Stored items:
^^^^^^^^^^^^^^^^

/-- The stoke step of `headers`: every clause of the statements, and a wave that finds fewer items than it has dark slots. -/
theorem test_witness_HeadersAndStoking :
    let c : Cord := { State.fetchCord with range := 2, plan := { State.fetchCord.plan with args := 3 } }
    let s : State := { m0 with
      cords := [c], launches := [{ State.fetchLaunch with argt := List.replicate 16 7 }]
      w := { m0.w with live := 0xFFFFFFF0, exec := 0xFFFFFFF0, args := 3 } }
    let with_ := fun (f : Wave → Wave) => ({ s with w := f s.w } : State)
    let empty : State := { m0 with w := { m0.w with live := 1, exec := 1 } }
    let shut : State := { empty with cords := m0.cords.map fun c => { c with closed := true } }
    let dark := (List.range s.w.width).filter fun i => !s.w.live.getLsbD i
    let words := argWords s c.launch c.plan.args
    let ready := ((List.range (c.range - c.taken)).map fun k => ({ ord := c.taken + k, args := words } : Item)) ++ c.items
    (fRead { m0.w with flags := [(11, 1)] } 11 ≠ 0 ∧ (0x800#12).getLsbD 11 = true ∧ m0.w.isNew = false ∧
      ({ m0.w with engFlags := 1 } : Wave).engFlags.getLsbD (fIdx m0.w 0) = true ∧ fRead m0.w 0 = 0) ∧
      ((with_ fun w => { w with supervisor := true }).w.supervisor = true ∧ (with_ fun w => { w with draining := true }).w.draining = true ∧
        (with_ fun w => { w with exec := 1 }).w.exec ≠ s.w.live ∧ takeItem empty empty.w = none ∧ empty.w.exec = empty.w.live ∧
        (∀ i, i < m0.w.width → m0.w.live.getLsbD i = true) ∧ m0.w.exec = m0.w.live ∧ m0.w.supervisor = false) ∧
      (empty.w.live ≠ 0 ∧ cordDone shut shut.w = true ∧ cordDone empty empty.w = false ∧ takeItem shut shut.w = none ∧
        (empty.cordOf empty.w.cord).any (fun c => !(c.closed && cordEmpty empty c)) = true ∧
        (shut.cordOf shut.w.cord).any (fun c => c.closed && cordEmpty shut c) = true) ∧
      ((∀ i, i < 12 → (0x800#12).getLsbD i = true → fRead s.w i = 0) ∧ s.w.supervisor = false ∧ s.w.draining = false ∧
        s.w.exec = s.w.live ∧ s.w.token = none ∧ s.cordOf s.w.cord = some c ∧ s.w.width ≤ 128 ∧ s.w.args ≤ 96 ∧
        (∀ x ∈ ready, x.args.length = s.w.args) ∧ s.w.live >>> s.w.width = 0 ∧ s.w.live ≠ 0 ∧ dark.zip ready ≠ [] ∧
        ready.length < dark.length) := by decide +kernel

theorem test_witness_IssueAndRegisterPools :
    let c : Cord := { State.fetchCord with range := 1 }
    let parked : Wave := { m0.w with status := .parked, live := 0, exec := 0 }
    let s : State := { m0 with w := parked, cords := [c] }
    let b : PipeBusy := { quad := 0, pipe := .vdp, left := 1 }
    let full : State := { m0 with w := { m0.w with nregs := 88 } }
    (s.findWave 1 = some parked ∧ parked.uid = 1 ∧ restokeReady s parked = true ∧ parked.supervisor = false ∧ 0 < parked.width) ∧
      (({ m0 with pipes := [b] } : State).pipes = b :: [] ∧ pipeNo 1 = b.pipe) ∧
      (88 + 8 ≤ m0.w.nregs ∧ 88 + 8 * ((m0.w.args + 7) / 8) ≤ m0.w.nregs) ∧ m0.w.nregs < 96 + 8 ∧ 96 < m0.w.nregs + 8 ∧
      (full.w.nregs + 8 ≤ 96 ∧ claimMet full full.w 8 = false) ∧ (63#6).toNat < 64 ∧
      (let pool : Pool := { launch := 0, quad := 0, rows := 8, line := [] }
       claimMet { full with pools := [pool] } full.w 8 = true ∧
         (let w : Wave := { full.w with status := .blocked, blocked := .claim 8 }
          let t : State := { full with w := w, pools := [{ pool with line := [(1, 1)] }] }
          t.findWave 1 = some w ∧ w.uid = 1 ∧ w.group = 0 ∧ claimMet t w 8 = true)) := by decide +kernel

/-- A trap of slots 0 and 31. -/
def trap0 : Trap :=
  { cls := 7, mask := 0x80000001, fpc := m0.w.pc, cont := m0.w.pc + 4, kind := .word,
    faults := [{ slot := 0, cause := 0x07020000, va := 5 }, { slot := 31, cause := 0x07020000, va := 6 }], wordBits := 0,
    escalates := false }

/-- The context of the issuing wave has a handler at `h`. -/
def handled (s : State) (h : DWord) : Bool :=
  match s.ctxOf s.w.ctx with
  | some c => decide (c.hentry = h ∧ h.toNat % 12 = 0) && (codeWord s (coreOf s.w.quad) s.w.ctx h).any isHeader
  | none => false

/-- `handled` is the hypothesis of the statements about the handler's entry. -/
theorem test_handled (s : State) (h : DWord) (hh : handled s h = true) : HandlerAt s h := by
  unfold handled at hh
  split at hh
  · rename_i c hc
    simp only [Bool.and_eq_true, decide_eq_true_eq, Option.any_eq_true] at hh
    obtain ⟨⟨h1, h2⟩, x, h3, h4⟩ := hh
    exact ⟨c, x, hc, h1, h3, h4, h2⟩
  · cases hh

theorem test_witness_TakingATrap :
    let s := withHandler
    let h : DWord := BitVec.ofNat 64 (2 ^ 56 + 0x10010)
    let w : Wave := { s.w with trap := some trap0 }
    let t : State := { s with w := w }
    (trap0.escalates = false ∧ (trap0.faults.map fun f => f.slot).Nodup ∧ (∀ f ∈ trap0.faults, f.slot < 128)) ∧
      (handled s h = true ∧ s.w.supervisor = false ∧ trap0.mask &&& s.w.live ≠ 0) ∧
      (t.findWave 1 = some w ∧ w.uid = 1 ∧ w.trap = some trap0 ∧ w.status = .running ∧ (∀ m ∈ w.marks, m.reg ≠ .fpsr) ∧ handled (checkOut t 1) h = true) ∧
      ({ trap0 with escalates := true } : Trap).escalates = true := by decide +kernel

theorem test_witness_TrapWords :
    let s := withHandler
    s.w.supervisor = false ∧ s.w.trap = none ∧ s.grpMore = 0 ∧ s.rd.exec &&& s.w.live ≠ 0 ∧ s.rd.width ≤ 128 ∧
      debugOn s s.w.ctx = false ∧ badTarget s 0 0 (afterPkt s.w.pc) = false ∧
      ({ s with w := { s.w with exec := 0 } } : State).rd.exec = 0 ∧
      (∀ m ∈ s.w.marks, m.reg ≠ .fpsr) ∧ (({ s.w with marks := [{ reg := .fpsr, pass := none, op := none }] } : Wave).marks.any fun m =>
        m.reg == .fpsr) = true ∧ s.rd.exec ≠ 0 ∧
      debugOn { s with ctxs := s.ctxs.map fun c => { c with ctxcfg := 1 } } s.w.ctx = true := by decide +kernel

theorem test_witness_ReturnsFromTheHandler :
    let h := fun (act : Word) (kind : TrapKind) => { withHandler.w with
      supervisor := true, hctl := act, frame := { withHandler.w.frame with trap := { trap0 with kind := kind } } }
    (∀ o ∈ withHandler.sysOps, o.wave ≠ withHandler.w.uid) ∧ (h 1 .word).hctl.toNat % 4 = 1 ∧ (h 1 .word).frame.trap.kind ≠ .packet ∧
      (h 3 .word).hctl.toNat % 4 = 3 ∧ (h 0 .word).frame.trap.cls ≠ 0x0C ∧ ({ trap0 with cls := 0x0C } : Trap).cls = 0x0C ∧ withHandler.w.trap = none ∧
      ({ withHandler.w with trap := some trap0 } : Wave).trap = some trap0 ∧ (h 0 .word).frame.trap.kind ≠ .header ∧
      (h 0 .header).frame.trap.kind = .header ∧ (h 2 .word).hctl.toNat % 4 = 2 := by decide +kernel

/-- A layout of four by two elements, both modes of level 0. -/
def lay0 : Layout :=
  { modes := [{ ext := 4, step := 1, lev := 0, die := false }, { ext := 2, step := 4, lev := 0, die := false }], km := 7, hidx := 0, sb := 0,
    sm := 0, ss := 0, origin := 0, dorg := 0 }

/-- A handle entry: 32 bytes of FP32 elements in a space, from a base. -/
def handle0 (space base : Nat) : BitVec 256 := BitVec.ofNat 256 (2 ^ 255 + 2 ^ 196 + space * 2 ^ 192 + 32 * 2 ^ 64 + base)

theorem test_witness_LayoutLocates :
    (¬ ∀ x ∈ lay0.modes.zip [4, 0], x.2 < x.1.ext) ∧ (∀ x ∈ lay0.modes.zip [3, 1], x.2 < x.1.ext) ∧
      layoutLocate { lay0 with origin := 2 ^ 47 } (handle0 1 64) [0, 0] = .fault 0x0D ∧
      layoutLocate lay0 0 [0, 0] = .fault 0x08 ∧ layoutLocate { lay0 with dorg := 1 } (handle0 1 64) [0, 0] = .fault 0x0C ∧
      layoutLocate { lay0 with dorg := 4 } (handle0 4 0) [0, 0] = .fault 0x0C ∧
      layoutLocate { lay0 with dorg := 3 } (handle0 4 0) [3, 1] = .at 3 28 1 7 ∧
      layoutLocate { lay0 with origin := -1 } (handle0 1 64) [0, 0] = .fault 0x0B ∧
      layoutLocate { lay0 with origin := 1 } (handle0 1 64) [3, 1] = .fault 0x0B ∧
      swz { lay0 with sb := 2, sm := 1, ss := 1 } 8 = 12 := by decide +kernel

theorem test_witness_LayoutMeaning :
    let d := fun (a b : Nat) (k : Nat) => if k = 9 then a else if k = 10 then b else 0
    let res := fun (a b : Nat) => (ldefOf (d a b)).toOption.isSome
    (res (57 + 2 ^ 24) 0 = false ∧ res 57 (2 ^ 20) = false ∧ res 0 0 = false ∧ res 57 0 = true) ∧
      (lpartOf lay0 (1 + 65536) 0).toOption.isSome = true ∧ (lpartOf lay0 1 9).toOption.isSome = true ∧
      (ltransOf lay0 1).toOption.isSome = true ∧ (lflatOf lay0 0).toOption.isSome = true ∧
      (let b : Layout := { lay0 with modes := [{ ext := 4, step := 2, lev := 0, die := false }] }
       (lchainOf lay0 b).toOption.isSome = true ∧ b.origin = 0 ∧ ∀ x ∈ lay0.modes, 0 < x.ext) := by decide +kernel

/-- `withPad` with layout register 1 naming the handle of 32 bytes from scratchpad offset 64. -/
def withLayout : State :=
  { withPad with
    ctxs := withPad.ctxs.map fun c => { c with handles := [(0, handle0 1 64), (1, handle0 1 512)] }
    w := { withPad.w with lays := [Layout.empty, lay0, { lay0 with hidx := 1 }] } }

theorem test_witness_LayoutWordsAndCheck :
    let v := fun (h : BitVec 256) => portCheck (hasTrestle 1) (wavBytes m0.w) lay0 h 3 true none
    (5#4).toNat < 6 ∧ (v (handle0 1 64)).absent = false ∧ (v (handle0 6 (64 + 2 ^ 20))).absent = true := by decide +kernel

^^^^^^^^^^^^^^^^

Work to be completed: Beginning with the line above that contains "(let w : Wave", copy each line exactly up to and including the line that contains "handler's entry. -/", and go no further.

Your solution:
         (let w : Wave := { full.w with status := .blocked, blocked := .claim 8 }
          let t : State := { full with w := w, pools := [{ pool with line := [(1, 1)] }] }
          t.findWave 1 = some w ∧ w.uid = 1 ∧ w.group = 0 ∧ claimMet t w 8 = true)) := by decide +kernel

/-- A trap of slots 0 and 31. -/
def trap0 : Trap :=
  { cls := 7, mask := 0x80000001, fpc := m0.w.pc, cont := m0.w.pc + 4, kind := .word,
    faults := [{ slot := 0, cause := 0x07020000, va := 5 }, { slot := 31, cause := 0x07020000, va := 6 }], wordBits := 0,
    escalates := false }

/-- The context of the issuing wave has a handler at `h`. -/
def handled (s : State) (h : DWord) : Bool :=
  match s.ctxOf s.w.ctx with
  | some c => decide (c.hentry = h ∧ h.toNat % 12 = 0) && (codeWord s (coreOf s.w.quad) s.w.ctx h).any isHeader
  | none => false

/-- `handled` is the hypothesis of the statements about the handler's entry. -/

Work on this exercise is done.